## [What to do]
Set down exactly the lines below between the line holding "def vexOps (d" and the line holding "0 else x, 0)", inclusive; no other line belongs in the answer.

## [Data in this exercise]
/-! ## Reproducible reduction (R374-R376) -/

/-- The results of `vfix`, registers vd and vd + 1. -/
def vfixR (s : State) (va : VReg) (gb : GReg) : List (VWord × FFlags) :=
  (List.range 2).map (fun q => lanes 64 64 (fun p =>
    let r := fixOf ((s.readG gb).toNat % 256) (elem (s.readV va) 32 (2 * p + q))
    (ofInt 64 r.1, r.2)))
def chkVfix (vd va : VReg) (gb : GReg) (_ty : BitVec 4) (s : State) : List Trap :=
  s.vtr (group vd 2 ++ [va.toNat]) (orFlags (vfixR s va gb)) 19
def execVfix (vd va : VReg) (gb : GReg) (ty : BitVec 4) (s : State) : Out :=
  .next (s.guarded (chkVfix vd va gb ty s) (fun s =>
    let rs := vfixR s va gb
    ((s.beats 16).pendVs (s.vlat 19) (List.zip (group vd 2) (rs.map (·.1)))).pendF .a (orFlags rs) (s.vlat 19)))
def vunfixR (s : State) (va : VReg) (gb : GReg) (ty : BitVec 4) : VWord × FFlags :=
  lanes 128 (elemBits ty) (fun j =>
    unfixOf (elemFmt ty) ((s.readG gb).toNat % 256)
      (toSigned 64 (elem (s.readV (BitVec.ofNat 4 (va.toNat + j % 2))) 64 (j / 2))))
def execVunfix (vd va : VReg) (gb : GReg) (ty : BitVec 4) (s : State) : Out :=
  s.vop (vd.toNat :: group va 2) vd (vunfixR s va gb ty) 19 16
/-- An element as an f32 code. -/
def asF32 (ty : BitVec 4) (x : Nat) : Nat := if ty = 12 then x else (cvtFF Fmt.f32 (elemFmt ty) 0 false x).1
def vmaxeR (s : State) (va : VReg) (ty : BitVec 4) : Word :=
  BitVec.ofNat 64 ((elems (s.readV va) (elemBits ty)).foldl (fun a x => max a (expOf32 (asF32 ty x))) 0)
def execVmaxe (gb : GReg) (va : VReg) (ty : BitVec 4) (s : State) : Out := s.vopG [va.toNat] gb (vmaxeR s va ty) 11

/-! ## The postfix expression (R378, R379) -/

/-- Token i of a descriptor. -/
def vexTok (d : Word) (i : Nat) : Nat := fld d.toNat (5 * i + 8) (5 * i + 4)
/-- Operands a token pops. -/
def vexPops (t : Nat) : Nat := if t < 6 then 0 else if t = 9 then 3 else if t ≤ 8 ∨ t = 10 ∨ t = 11 then 2 else 1
/-- Check tokens from i on, with the stack's depth and the operators so far: the index of the first violation, or the
operators. -/
def vexCheck (d : Word) (cnt : Nat) : Nat → Nat → Nat → Nat → Nat ⊕ Nat
  | 0, _, depth, m => if m = 0 ∨ depth ≠ 1 then .inl cnt else .inr m
  | n + 1, i, depth, m =>
    let t := vexTok d i
    let depth1 := depth + 1 - vexPops t
    let m1 := if 6 ≤ t then m + 1 else m
    if 19 < t ∨ depth < vexPops t ∨ 4 < depth1 ∨ 7 < m1 then .inl i else vexCheck d cnt n (i + 1) depth1 m1
/-- The descriptor's check. -/
def vexForm (d : Word) : Nat ⊕ Nat :=
  let cnt := d.toNat % 16
  if cnt = 0 ∨ 11 < cnt then .inl 255 else vexCheck d cnt cnt 0 0 0
/-- Operators of a well-formed descriptor. -/
def vexOps (d : Word) : Nat :=
  match vexForm d with
  | .inl _ => 0
  | .inr m => m
/-- An element widened exactly to f32; a NaN keeps its fraction bits. -/
def widenF (ty : BitVec 4) (x : Nat) : Nat :=
  if ty = 12 then x
  else
    let f := elemFmt ty
    if (decodeF f x).isNan then x / f.top * 2 ^ 31 + 255 * 2 ^ 23 + x % 2 ^ f.mb * 2 ^ (23 - f.mb)
    else (cvtFF Fmt.f32 f 0 false x).1
/-- relu: a NaN gives the default NaN, and a signalling one raises NV as in any arithmetic (R227). -/
def reluF (x : Nat) : Nat × FFlags :=
  match decodeF Fmt.f32 x with
  | .nan s => (Fmt.f32.nan, flagIf s fNV)
  | _ => (if x / 2 ^ 31 = 1 then 0 else x, 0)
/-- One operator on the stack, top first. -/
def vexOp (t : Nat) (st : List Nat) : List Nat × FFlags :=
  let f := Fmt.f32
  let v := decodeF f
  match t, st with
  | 6, b :: a :: r => let x := addV f 0 (v a) (v b); (x.1 :: r, x.2)
  | 7, b :: a :: r => let x := addV f 0 (v a) (v b).flip; (x.1 :: r, x.2)
  | 8, b :: a :: r => let x := mulV f 0 (v a) (v b); (x.1 :: r, x.2)
  | 9, c :: b :: a :: r => let x := fmaV f 0 (v a) (v b) (v c); (x.1 :: r, x.2)
  | 10, b :: a :: r => let x := minMaxC f false a b; (x.1 :: r, x.2)
  | 11, b :: a :: r => let x := minMaxC f true a b; (x.1 :: r, x.2)
  | 12, a :: r => (a % 2 ^ 31 :: r, 0)
  | 13, a :: r => ((a ^^^ 2 ^ 31) :: r, 0)
  | 14, a :: r => let x := rcpE f (v a); (x.1 :: r, x.2)
  | 15, a :: r => let x := sqrtV f 0 (v a); (x.1 :: r, x.2)
  | 16, a :: r => let x := exp2E (v a); (x.1 :: r, x.2)
  | 17, a :: r => let x := log2E (v a); (x.1 :: r, x.2)
  | 18, a :: r => let x := reluF a; (x.1 :: r, x.2)
  | 19, a :: r =>
    let x := minMaxC f true a 0
    let y := minMaxC f false x.1 0x3F800000
    (y.1 :: r, x.2 ||| y.2)
  | _, st => (st, 0)
/-- Run tokens from i on, with the pushed values of tokens 0 to 5. -/
def vexRun (d : Word) (ins : List Nat) : Nat → Nat → List Nat → FFlags → Nat × FFlags
  | 0, _, st, fl => (st.headD 0, fl)
  | n + 1, i, st, fl =>
    let t := vexTok d i
    if t < 6 then vexRun d ins n (i + 1) (ins.getD t 0 :: st) fl
    else
      let r := vexOp t st
      vexRun d ins n (i + 1) r.1 (fl ||| r.2)
/-- One element. -/
def vexL (d g : Word) (ty : BitVec 4) (vd va vb : Nat) : Nat × FFlags :=
  let w := widenF ty
  let r := vexRun d [w vd, w va, w vb, w (g.toNat % 2 ^ elemBits ty), 0, 0x3F800000] (d.toNat % 16) 0 [] 0
  if ty = 12 then r
  else
    let c := cvtFF (elemFmt ty) Fmt.f32 0 false r.1
    (c.1, r.2 ||| c.2)
def vexR (s : State) (vd va vb : VReg) (gd gs : GReg) (ty : BitVec 4) : VWord × FFlags :=
  lane3 ty (fun a b d => vexL (s.readG gd) (s.readG gs) ty d a b) (s.readV va) (s.readV vb) (s.readV vd)
/-- The latency of a descriptor. -/
def vexLat (d : Word) : Nat := 8 * vexOps d + 4
/-- 0x12 where the descriptor is not well formed. -/
def vexTrap (d : Word) : List Trap :=
  match vexForm d with
  | .inl i => [{ rank := 7, info := infoOf 18 (i * 256) 0 0 0 }]
  | .inr _ => []
def chkVex (vd va vb : VReg) (gd gs : GReg) (ty : BitVec 4) (s : State) : List Trap :=
  match vexTrap (s.readG gd) with
  | t :: _ => when_ (!s.vregs [vd.toNat, va.toNat, vb.toNat]) (illegal .a) ++ [t]
  | [] => s.vtr [vd.toNat, va.toNat, vb.toNat] (vexR s vd va vb gd gs ty).2 (vexLat (s.readG gd))
def execVex (vd va vb : VReg) (gd gs : GReg) (ty : BitVec 4) (s : State) : Out :=
  .next (s.guarded (chkVex vd va vb gd gs ty s) (fun s =>
    let d := s.readG gd
    let r := vexR s vd va vb gd gs ty
    let l := s.vlat (vexLat d)
    ((s.beats (8 * vexOps d)).pendV .a vd r.1 l).pendF .a r.2 l))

## [Answer for the task]
def vexOps (d : Word) : Nat :=
  match vexForm d with
  | .inl _ => 0
  | .inr m => m
/-- An element widened exactly to f32; a NaN keeps its fraction bits. -/
def widenF (ty : BitVec 4) (x : Nat) : Nat :=
  if ty = 12 then x
  else
    let f := elemFmt ty
    if (decodeF f x).isNan then x / f.top * 2 ^ 31 + 255 * 2 ^ 23 + x % 2 ^ f.mb * 2 ^ (23 - f.mb)
    else (cvtFF Fmt.f32 f 0 false x).1
/-- relu: a NaN gives the default NaN, and a signalling one raises NV as in any arithmetic (R227). -/
def reluF (x : Nat) : Nat × FFlags :=
  match decodeF Fmt.f32 x with
  | .nan s => (Fmt.f32.nan, flagIf s fNV)
  | _ => (if x / 2 ^ 31 = 1 then 0 else x, 0)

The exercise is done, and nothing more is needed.